**WORK TO COMPLETE**
Exactly as written, copy the lines of the data below from the first through the one containing "he).giveResult _ _ _".

**RECORDED DATA**
theorem State.memWf.putReplies (hs : s.memWf) (d : Nat) (r : SqRec) (status : Option Byte) (m : Sparse 8) :
    (s.putReplies d r status m).memWf :=
  hs.modDie _ _

theorem State.memWf.svcCall (hs : s.memWf) (idem : Bool) {eff : State → Asked → State × Answer}
    (heff : ∀ a b, State.memWf a → (eff a b).1.memWf) (d : Nat) (r : SqRec) : (s.svcCall idem eff d r).memWf := by
  unfold State.svcCall
  split
  · exact hs
  · split
    · exact hs.putReplies _ _ _ _
    · split
      · exact hs.callTrap _ _ _ _
      · next he =>
        have h1 := (hs.lanesCall heff _ _ _ _ _).of_fst he
        exact (h1.ite (h1.modJob _ _)).putReplies _ _ _ _

theorem State.memWf.plainCall (hs : s.memWf) {eff : State → Asked → State × Answer}
    (heff : ∀ a b, State.memWf a → (eff a b).1.memWf) (c : CallSrc) (part : Nat) (a0 a1 : Word64) :
    (s.plainCall eff c part a0 a1).memWf := by
  unfold State.plainCall
  split
  · next he => exact ((heff _ _ hs).of_fst he).giveResult _ _ _
  · next he => exact (heff _ _ hs).of_fst he
  · exact hs.giveResult _ _ _

theorem State.memWf.call (hs : s.memWf) (idem : Bool) (n : Nat → Bool)
    {eff : State → Asked → State × Answer} (heff : ∀ a b, State.memWf a → (eff a b).1.memWf) (c : CallSrc) :
    (s.call idem n eff c).memWf := by
  unfold State.call
  split
  · split
    · exact hs
    · exact hs.svcCall _ (fun _ _ h0 => heff _ _ h0) _ _
  · exact hs.plainCall (fun _ _ h0 => heff _ _ h0) _ _ _ _
  · split
    · exact hs
    · exact hs.plainCall (fun _ _ h0 => heff _ _ h0) _ _ _ _

theorem State.memWf.callWrite (hs : s.memWf) (a : Asked) (va : Word64) (bs : List Byte) : (s.callWrite a va bs).memWf := by
  induction bs generalizing s va with
  | nil => exact hs
  | cons b bs ih =>
    apply ih
    split
    · exact hs.storePlain _ _ _ _
    · exact hs

theorem State.memWf.nullCall (hs : s.memWf) (a : Asked) : (s.nullCall a).1.memWf := hs

theorem State.memWf.completeLaunch (hs : s.memWf) (part : Nat) (addr : Word64) (r : BitVec 2048) (traps : List Word64)
    (armed : Bool) (who : Option Caller) : (s.completeLaunch part addr r traps armed who).1.memWf := by
  unfold State.completeLaunch
  extract_lets
  split
  · exact hs.loadFor _ _
  · exact hs

theorem State.memWf.launch (hs : s.memWf) (a : Asked) : (s.launch a).1.memWf := by
  unfold State.launch
  split
  · split
    · exact hs.unstated _
    · split
      · exact hs
      · split
        · next he => exact ((hs.completeLaunch _ _ _ _ _ _).of_fst he).unstated _
        · next he => exact ((hs.completeLaunch _ _ _ _ _ _).of_fst he).modPart _ _
  · exact hs.unstated _

theorem State.memWf.execLaunch (hs : s.memWf) (c : CallSrc) : Out.memWf (execLaunch c s) := by
  unfold Sys2Proof.Machine.execLaunch
  apply State.memWf.next
  split
  · exact hs.call _ _ (fun _ _ h0 => h0.launch _) _
  · exact hs

theorem State.memWf.ownWrite (hs : s.memWf) (pa : Nat) (bs : List Byte) : (s.ownWrite pa bs).memWf := by
  induction bs generalizing s pa with
  | nil => exact hs
  | cons b bs ih => exact ih (hs.storeDevice _ _ _) _

theorem State.memWf.writeRecord (hs : s.memWf) (pa : Nat) (q : Queued) : (s.writeRecord pa q).memWf := hs.ownWrite _ _

theorem State.memWf.bindRecord (hs : s.memWf) (b entry : Nat) (q : Queued) : (s.bindRecord b entry q).memWf := by
  unfold State.bindRecord
  have h1 := hs.writeRecord s.ownPlace { q with addr := BitVec.ofNat 64 s.ownPlace }
  exact h1.same

theorem State.memWf.armLaunch (hs : s.memWf) (a : Asked) : (s.armLaunch a).1.memWf := by
  unfold State.armLaunch
  split
  · exact hs.unstated _
  · dsimp only
    split
    · exact hs.unstated _
    · split
      · exact hs
      · split
        · next he => exact ((hs.completeLaunch _ _ _ _ _ _).of_fst he).unstated _
        · next he => exact ((hs.completeLaunch _ _ _ _ _ _).of_fst he).bindRecord _ _ _

theorem State.memWf.stopGraph {t : State} (hs : t.memWf) (a : Asked) : (t.stopGraph a).1.memWf := by
  unfold State.stopGraph
  dsimp only
  split
  · exact hs.same
  · exact hs.same

theorem State.memWf.resumeGraph {t : State} (hs : t.memWf) (a : Asked) : (t.resumeGraph a).1.memWf := hs.resumeJobs _ _

theorem State.memWf.copyBytes (hs : s.memWf) (p q : Phys) (i n : Nat) : (s.copyBytes p q i n).memWf := by
  induction n generalizing s i with
  | zero => exact hs
  | succ n ih => exact ih (hs.storePlain _ _ _ _) _

theorem State.memWf.movePage (hs : s.memWf) {part ipa : Nat} {place : BitVec 2} {u : State}
    (h : s.movePage part ipa place = some u) : u.memWf := by
  unfold State.movePage at h
  split at h
  · cases h; exact hs
  · split at h
    · cases h; exact hs
    · dsimp only at h
      split at h
      · cases h; exact hs
      · split at h
        · cases h
        · cases h
          have h1 := ((hs.settleAccesses (fun j => j.part == part) (fun _ => true)).squashStarted (fun j => j.part == part)
            (fun _ => true)).putWord
          exact (State.memWf.copyBytes (h1 _ _).same _ _ _ _).putWord _ _

theorem State.memWf.movePages (hs : s.memWf) {r : Residency} {place : BitVec 2} {vas : List Nat} {u : State}
    (h : s.movePages r place vas = some u) : u.memWf := by
  induction vas generalizing s with
  | nil => cases h; exact hs
  | cons va vas ih =>
    unfold State.movePages at h
    split at h
    · exact ih hs h
    · split at h
      · cases h
      · next hp => exact ih (hs.movePage hp) h

theorem State.memWf.placeTensor (hs : s.memWf) {n : Nat} {place : BitVec 2} {u : State} (h : s.placeTensor n place = some u) :
    u.memWf := by
  unfold State.placeTensor at h
  split at h
  · cases h; exact hs
  · obtain ⟨t, ht, rfl⟩ := Option.map_eq_some_iff.mp h
    exact (hs.movePages ht).same

theorem State.memWf.placeAll (hs : s.memWf) {place : BitVec 2} {ns : List Nat} {u : State} (h : s.placeAll place ns = some u) :
    u.memWf := by
  induction ns generalizing s with
  | nil => cases h; exact hs
  | cons n ns ih =>
    unfold State.placeAll at h
    split at h
    · cases h
    · next hp => exact ih (hs.placeTensor hp) h

theorem State.memWf.placeBest (hs : s.memWf) {r : Residency} {u : State} (h : s.placeBest r = some u) : u.memWf := by
  unfold State.placeBest at h
  dsimp only at h
  split at h
  · cases h
  · next hp =>
    split at h
    · exact (hs.placeAll hp).placeTensor h
    · exact hs.placeTensor h
    · cases h

theorem State.memWf.resCreate (hs : s.memWf) (a : Asked) : (s.resCreate a).1.memWf := by
  unfold State.resCreate
  split
  · exact hs
  · split
    · next hp => exact State.memWf.placeBest hs.same hp
    · exact hs

theorem State.memWf.onHandle {t : State} (hs : t.memWf)
    {eff : State → Residency → State × Answer} (heff : ∀ a b, State.memWf a → (eff a b).1.memWf) (a : Asked) :
    (onHandle eff t a).1.memWf := by
  unfold Sys2Proof.Machine.onHandle
  split
  · exact hs.unstated _
  · exact heff _ _ hs

theorem State.memWf.moved (hs : s.memWf) (r : Residency) (place : BitVec 2) : (s.moved r place).1.memWf := by
  unfold State.moved
  split
  · next hp => exact hs.placeTensor hp
  · exact hs

theorem State.memWf.resDemote (hs : s.memWf) (a : Asked) : (s.resDemote a).1.memWf :=
  hs.onHandle (fun _ _ ht => ht.moved _ _) a

theorem State.memWf.resEvict (hs : s.memWf) (a : Asked) : (s.resEvict a).1.memWf :=
  hs.onHandle (fun _ _ ht => ht.moved _ _) a

theorem State.memWf.resPromote (hs : s.memWf) (a : Asked) : (s.resPromote a).1.memWf := by
  refine hs.onHandle (fun _ _ ht => ?_) a
  split
  · next hp => exact ht.placeBest hp
  · exact ht

theorem State.memWf.resFree (hs : s.memWf) (a : Asked) : (s.resFree a).1.memWf :=
  hs.onHandle (fun _ _ ht => ht.same) a

theorem State.memWf.mapCall (hs : s.memWf) (a : Asked) : (s.mapCall a).1.memWf := by
  unfold State.mapCall
  dsimp only
  split
  · exact hs
  · split
    · next hp => exact hs.mapPages hp
    · exact hs

theorem State.memWf.unmapPage (hs : s.memWf) (t : Tree) (va : Nat) : (s.unmapPage t va).memWf := by
  unfold State.unmapPage
  split
  · exact hs
  · exact hs.putWord _ _

theorem State.memWf.unmapCall {t : State} (hs : t.memWf) (a : Asked) : (t.unmapCall a).1.memWf :=
  hs.foldl _ (fun _ _ ht => ht.unmapPage _ _)

theorem State.memWf.protectCall {t : State} (hs : t.memWf) (a : Asked) : (t.protectCall a).1.memWf := by
  unfold State.protectCall
  split
  · exact hs.unstated _
  · dsimp only
    split
    · exact hs
    · split
      · exact hs.same
      · exact hs.unstated _

theorem State.memWf.zeroKeys (hs : s.memWf) (m : Word64) : (s.zeroKeys m).memWf := hs.same

theorem State.memWf.teardownCall {t : State} (hs : t.memWf) (a : Asked) : (t.teardownCall a).1.memWf := by
  unfold State.teardownCall
  split
  · exact hs.unstated _
  · split
    · exact hs
    · exact hs.same
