-- ==== Sys2Proof/Word.lean ====
section
/-! DEFINITION. The byte and pixel types of GBP-FE (rule R8) and the answer of one link exchange (rule R93). -/

namespace Sys2Proof

/-- A byte: 8 bits, unsigned (R8). -/
abbrev Byte := BitVec 8

/-- A pixel: 2 bits, values 0 to 3 (R25, R190). -/
abbrev Pixel := BitVec 2

/-- What one `LinkXfer` returns (R93): a reply byte, or no byte within the per-byte timeout. -/
inductive LinkReply where
  | reply (r : Byte)
  | timeout
  deriving DecidableEq, Repr, Inhabited

end Sys2Proof
end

**THE ANSWER**
theorem State.memWf.putReplies (hs : s.memWf) (d : Nat) (r : SqRec) (status : Option Byte) (m : Sparse 8) :
    (s.putReplies d r status m).memWf :=
  hs.modDie _ _

theorem State.memWf.svcCall (hs : s.memWf) (idem : Bool) {eff : State → Asked → State × Answer}
    (heff : ∀ a b, State.memWf a → (eff a b).1.memWf) (d : Nat) (r : SqRec) : (s.svcCall idem eff d r).memWf := by
  unfold State.svcCall
  split
  · exact hs
  · split
    · exact hs.putReplies _ _ _ _
    · split
      · exact hs.callTrap _ _ _ _
      · next he =>
        have h1 := (hs.lanesCall heff _ _ _ _ _).of_fst he
        exact (h1.ite (h1.modJob _ _)).putReplies _ _ _ _

theorem State.memWf.plainCall (hs : s.memWf) {eff : State → Asked → State × Answer}
    (heff : ∀ a b, State.memWf a → (eff a b).1.memWf) (c : CallSrc) (part : Nat) (a0 a1 : Word64) :
    (s.plainCall eff c part a0 a1).memWf := by
  unfold State.plainCall
  split
  · next he => exact ((heff _ _ hs).of_fst he).giveResult _ _ _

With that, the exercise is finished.